» **Task goal**
Look through the listing below and write out exactly the lines from the line with "-- ==== Sys2Proof/Machine/Mix.lean" to the line with "(R116, R117). -/", both included, and no others.

• • •

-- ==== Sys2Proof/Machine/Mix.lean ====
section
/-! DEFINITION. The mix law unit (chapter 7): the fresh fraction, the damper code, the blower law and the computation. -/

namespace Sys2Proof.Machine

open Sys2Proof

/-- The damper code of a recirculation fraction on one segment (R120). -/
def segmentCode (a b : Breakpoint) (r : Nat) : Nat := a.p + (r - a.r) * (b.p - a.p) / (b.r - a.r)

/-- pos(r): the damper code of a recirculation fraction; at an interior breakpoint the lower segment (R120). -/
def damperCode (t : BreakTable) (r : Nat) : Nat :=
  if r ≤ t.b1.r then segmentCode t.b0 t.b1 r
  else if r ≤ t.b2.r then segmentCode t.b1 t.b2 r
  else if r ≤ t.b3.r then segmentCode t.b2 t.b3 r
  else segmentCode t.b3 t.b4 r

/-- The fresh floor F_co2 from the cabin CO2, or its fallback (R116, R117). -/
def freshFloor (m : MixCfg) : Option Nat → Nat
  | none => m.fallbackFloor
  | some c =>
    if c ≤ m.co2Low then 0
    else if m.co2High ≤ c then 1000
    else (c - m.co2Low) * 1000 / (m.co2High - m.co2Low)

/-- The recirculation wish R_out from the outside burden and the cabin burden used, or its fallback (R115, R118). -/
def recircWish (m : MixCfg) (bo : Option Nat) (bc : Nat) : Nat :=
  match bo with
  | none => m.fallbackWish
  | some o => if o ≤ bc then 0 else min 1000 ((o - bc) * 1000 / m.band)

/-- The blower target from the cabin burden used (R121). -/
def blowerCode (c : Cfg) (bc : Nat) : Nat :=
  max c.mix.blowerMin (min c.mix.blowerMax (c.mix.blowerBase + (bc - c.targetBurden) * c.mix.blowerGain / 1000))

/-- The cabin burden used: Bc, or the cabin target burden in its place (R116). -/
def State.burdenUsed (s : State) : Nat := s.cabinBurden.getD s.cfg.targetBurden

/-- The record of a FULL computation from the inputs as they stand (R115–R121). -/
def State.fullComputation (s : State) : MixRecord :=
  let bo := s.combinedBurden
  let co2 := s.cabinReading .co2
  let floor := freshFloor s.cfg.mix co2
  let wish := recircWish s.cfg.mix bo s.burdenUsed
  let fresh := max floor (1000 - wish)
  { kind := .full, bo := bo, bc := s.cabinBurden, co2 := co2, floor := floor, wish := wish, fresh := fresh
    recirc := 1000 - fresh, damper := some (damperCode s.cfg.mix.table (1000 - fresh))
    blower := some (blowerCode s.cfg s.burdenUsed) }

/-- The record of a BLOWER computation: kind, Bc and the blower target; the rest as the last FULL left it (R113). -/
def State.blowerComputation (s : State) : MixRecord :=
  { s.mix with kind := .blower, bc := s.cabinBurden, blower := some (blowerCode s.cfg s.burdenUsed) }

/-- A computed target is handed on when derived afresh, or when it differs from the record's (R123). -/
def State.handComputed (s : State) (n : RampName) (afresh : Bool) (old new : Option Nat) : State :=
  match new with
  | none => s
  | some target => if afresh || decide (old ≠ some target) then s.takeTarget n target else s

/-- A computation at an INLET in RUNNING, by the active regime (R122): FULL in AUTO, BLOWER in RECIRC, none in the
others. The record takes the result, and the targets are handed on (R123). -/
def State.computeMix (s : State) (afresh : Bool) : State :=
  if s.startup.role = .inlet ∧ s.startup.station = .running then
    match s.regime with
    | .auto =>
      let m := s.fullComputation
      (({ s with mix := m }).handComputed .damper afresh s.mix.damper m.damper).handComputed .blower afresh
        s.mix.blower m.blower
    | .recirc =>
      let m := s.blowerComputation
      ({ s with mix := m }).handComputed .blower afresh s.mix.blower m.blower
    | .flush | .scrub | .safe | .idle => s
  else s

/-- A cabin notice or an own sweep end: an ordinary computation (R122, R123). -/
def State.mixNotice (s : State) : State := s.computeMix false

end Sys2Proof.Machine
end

• • •

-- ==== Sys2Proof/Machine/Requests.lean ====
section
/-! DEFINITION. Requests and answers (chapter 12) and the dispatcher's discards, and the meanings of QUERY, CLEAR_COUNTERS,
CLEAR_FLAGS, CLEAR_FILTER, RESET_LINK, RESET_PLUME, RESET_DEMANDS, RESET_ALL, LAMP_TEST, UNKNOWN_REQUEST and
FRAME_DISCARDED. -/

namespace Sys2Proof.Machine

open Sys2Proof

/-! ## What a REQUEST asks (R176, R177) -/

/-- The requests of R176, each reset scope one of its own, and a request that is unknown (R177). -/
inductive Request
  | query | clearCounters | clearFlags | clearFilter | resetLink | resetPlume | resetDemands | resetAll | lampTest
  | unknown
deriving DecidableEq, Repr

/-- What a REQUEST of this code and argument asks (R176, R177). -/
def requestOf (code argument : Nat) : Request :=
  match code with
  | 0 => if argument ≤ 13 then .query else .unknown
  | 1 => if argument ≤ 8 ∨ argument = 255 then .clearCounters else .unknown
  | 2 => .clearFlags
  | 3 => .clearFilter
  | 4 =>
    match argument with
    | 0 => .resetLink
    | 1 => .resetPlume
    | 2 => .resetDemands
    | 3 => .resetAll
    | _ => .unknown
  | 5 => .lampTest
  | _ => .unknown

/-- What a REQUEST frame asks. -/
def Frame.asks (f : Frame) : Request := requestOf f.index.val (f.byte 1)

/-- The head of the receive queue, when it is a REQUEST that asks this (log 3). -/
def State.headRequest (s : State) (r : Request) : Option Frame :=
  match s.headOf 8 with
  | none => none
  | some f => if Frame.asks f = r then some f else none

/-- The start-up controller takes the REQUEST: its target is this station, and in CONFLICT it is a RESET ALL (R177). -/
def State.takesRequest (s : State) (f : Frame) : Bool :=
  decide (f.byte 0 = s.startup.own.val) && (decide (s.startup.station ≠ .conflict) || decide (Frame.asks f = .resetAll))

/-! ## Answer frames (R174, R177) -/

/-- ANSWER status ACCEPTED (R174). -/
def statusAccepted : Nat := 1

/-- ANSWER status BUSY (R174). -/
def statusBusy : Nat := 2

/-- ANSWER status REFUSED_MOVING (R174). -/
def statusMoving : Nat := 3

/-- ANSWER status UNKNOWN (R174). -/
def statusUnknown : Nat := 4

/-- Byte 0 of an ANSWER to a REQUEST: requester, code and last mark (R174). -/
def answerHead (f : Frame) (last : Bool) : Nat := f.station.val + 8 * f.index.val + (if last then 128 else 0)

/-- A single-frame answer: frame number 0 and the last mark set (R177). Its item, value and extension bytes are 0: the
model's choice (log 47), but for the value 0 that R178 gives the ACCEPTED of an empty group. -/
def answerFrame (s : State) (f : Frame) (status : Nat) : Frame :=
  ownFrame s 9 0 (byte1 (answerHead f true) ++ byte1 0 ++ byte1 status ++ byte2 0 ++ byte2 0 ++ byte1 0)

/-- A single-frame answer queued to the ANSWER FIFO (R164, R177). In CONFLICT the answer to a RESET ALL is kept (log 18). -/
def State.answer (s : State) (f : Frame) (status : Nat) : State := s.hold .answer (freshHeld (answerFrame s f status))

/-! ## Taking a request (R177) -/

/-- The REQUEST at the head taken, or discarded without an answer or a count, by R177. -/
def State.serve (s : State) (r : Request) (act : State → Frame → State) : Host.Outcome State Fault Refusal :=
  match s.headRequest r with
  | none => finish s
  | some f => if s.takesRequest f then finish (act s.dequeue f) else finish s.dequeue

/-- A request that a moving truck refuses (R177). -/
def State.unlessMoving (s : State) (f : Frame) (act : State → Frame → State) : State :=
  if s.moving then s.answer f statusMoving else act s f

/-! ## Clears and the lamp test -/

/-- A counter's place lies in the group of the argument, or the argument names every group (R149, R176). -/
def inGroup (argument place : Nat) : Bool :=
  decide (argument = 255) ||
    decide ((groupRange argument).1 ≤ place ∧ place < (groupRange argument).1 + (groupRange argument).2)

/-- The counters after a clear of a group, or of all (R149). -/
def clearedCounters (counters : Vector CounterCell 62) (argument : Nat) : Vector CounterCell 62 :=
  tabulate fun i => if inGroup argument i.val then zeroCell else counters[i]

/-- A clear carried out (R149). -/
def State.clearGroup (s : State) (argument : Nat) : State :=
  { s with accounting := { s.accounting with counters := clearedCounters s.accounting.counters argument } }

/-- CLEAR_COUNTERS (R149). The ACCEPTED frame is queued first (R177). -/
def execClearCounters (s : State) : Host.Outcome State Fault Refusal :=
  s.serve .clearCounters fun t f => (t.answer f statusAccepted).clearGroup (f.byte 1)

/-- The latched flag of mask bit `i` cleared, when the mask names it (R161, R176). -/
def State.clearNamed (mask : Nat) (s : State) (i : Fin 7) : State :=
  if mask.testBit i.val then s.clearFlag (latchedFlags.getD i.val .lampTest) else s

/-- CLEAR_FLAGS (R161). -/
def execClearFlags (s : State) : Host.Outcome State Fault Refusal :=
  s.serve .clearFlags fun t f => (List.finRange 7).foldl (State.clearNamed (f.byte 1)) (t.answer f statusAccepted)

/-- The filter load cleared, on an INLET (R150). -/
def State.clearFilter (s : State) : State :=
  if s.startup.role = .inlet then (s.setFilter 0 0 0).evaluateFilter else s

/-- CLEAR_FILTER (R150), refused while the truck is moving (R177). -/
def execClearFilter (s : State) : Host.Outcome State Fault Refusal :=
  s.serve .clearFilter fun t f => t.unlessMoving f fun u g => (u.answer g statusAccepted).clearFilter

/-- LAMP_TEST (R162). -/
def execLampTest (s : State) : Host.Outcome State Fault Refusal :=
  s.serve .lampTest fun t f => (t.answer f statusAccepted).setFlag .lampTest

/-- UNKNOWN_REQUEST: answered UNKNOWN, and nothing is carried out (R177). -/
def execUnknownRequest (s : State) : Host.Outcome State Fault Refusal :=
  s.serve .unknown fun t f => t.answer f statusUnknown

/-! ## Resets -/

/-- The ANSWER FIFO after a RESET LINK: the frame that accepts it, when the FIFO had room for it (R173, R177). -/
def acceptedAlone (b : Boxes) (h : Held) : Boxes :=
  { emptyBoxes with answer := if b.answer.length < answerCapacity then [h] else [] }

• • •

» **Solution for this problem**
-- ==== Sys2Proof/Machine/Mix.lean ====
section
/-! DEFINITION. The mix law unit (chapter 7): the fresh fraction, the damper code, the blower law and the computation. -/

namespace Sys2Proof.Machine

open Sys2Proof

/-- The damper code of a recirculation fraction on one segment (R120). -/
def segmentCode (a b : Breakpoint) (r : Nat) : Nat := a.p + (r - a.r) * (b.p - a.p) / (b.r - a.r)

/-- pos(r): the damper code of a recirculation fraction; at an interior breakpoint the lower segment (R120). -/
def damperCode (t : BreakTable) (r : Nat) : Nat :=
  if r ≤ t.b1.r then segmentCode t.b0 t.b1 r
  else if r ≤ t.b2.r then segmentCode t.b1 t.b2 r
  else if r ≤ t.b3.r then segmentCode t.b2 t.b3 r
  else segmentCode t.b3 t.b4 r

/-- The fresh floor F_co2 from the cabin CO2, or its fallback (R116, R117). -/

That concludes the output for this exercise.